The data section start

-- ==== Sys2Proof/Tests/Slice0.lean ====
section
/-! SUPPORT. The author's tests: the well-formedness smoke, words written out from 30_encoding.md R71 to R74, one or
two steps per command with the results 95_test_vectors.md gives, and a witness for the hypotheses of every statement
of Certificates/Slice0/Obligations.lean. -/

namespace Sys2Proof.Tests

open Sys2Proof.Machine

/-! ### Small states -/

def leaf (sym : Symbol) (w : Weight) : Node := ⟨true, sym, w, 0x1FF, 0x1FF⟩

def inner (w : Weight) (l r : NodeIdx) : Node := ⟨false, 0, w, l, r⟩

/-- The next state of an outcome, if it is one. -/
def nextOf (o : Outcome) : Option State :=
  match o with
  | .next s => some s
  | .fault _ => none
  | .refused _ => none

/-- After `leaf 'a', 4`. -/
def loadA : State :=
  { State.reset with dataL := 4, nodes := [leaf 0x61 4], pq := [⟨4, 0⟩], symSeen := markSeen 0 0x61 }

/-- After `leaf 'a', 2` and `leaf 'b', 2`. -/
def loadAABB : State :=
  { State.reset with
    dataL := 2, nodes := [leaf 0x61 2, leaf 0x62 2], pq := [⟨2, 0⟩, ⟨2, 1⟩],
    symSeen := markSeen (markSeen 0 0x61) 0x62, res0 := 1 }

/-- After `leaf 'a', 5`, `leaf 'b', 3` and `leaf 'c', 3`. -/
def loadABC : State :=
  { State.reset with
    dataL := 3, nodes := [leaf 0x61 5, leaf 0x62 3, leaf 0x63 3], pq := [⟨3, 1⟩, ⟨3, 2⟩, ⟨5, 0⟩],
    symSeen := markSeen (markSeen (markSeen 0 0x61) 0x62) 0x63, res0 := 2 }

/-- After the four leaves of "aaaabbbccd". -/
def loadExample : State :=
  { State.reset with
    dataL := 1, nodes := [leaf 0x61 4, leaf 0x62 3, leaf 0x63 2, leaf 0x64 1],
    pq := [⟨1, 3⟩, ⟨2, 2⟩, ⟨3, 1⟩, ⟨4, 0⟩],
    symSeen := markSeen (markSeen (markSeen (markSeen 0 0x61) 0x62) 0x63) 0x64, res0 := 3 }

/-- BUILD with nothing queued. -/
def noTree : State := State.reset.builtEmpty []

/-- GENCODES after that. -/
def noTreeTable : State := noTree.withCodes Gathered.empty

/-- BUILD of one leaf. -/
def single : State := loadA.builtTree [leaf 0x61 4] ⟨4, 0⟩ (leaf 0x61 4)

/-- GENCODES after that. -/
def singleTable : State := single.withCodes ⟨tableSet emptyTable 0x61 ⟨1, 0⟩, 1, 4⟩

/-- BUILD of "aabb". -/
def aabb : State :=
  loadAABB.builtTree [leaf 0x61 2, leaf 0x62 2, inner 4 0 1] ⟨4, 2⟩ (inner 4 0 1)

/-- GENCODES after that. -/
def aabbTable : State :=
  aabb.withCodes ⟨tableSet (tableSet emptyTable 0x61 ⟨1, 0⟩) 0x62 ⟨1, 1⟩, 2, 4⟩

/-- BUILD of "aaaabbbccd". -/
def exampleTree : State :=
  loadExample.builtTree
    [leaf 0x61 4, leaf 0x62 3, leaf 0x63 2, leaf 0x64 1, inner 3 3 2, inner 6 1 4, inner 10 0 5] ⟨10, 6⟩ (inner 10 0 5)

/-- `dec 1, 0x1` after that: the walker stands at node 5. -/
def midCode : State := { exampleTree with dataL := 1 }.afterWalk ⟨5, []⟩

/-! ### They satisfy the invariant: each is reached by commands -/

theorem inv_after {i : Instr} {d : Word} {s t : State} (h : Invariant s) (hw : i.wellFormed = true)
    (hl : legal i.op s.phase s.ctValid = true) (hb : bodyOf i { s with dataL := d } = .ok t) : Invariant t :=
  Invariant.bodyOf (h.of_sameSession (by constructor <;> rfl) h.errorRecord : Invariant { s with dataL := d }) hw hl hb

theorem inv_start : Invariant State.reset.newSession := Invariant.newSession _

theorem inv_loadA : Invariant loadA := inv_after (i := .pushleaf 0x61) (d := 4) inv_start rfl rfl rfl

theorem inv_loadAABB : Invariant loadAABB :=
  inv_after (i := .pushleaf 0x62) (d := 2)
    (inv_after (i := .pushleaf 0x61) (d := 2) inv_start rfl rfl rfl) rfl rfl rfl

The data section end

▶ What to work on: Every line in the records above that holds "loadAABB" counts once; state the total and nothing else.

▶ Response to the task: 3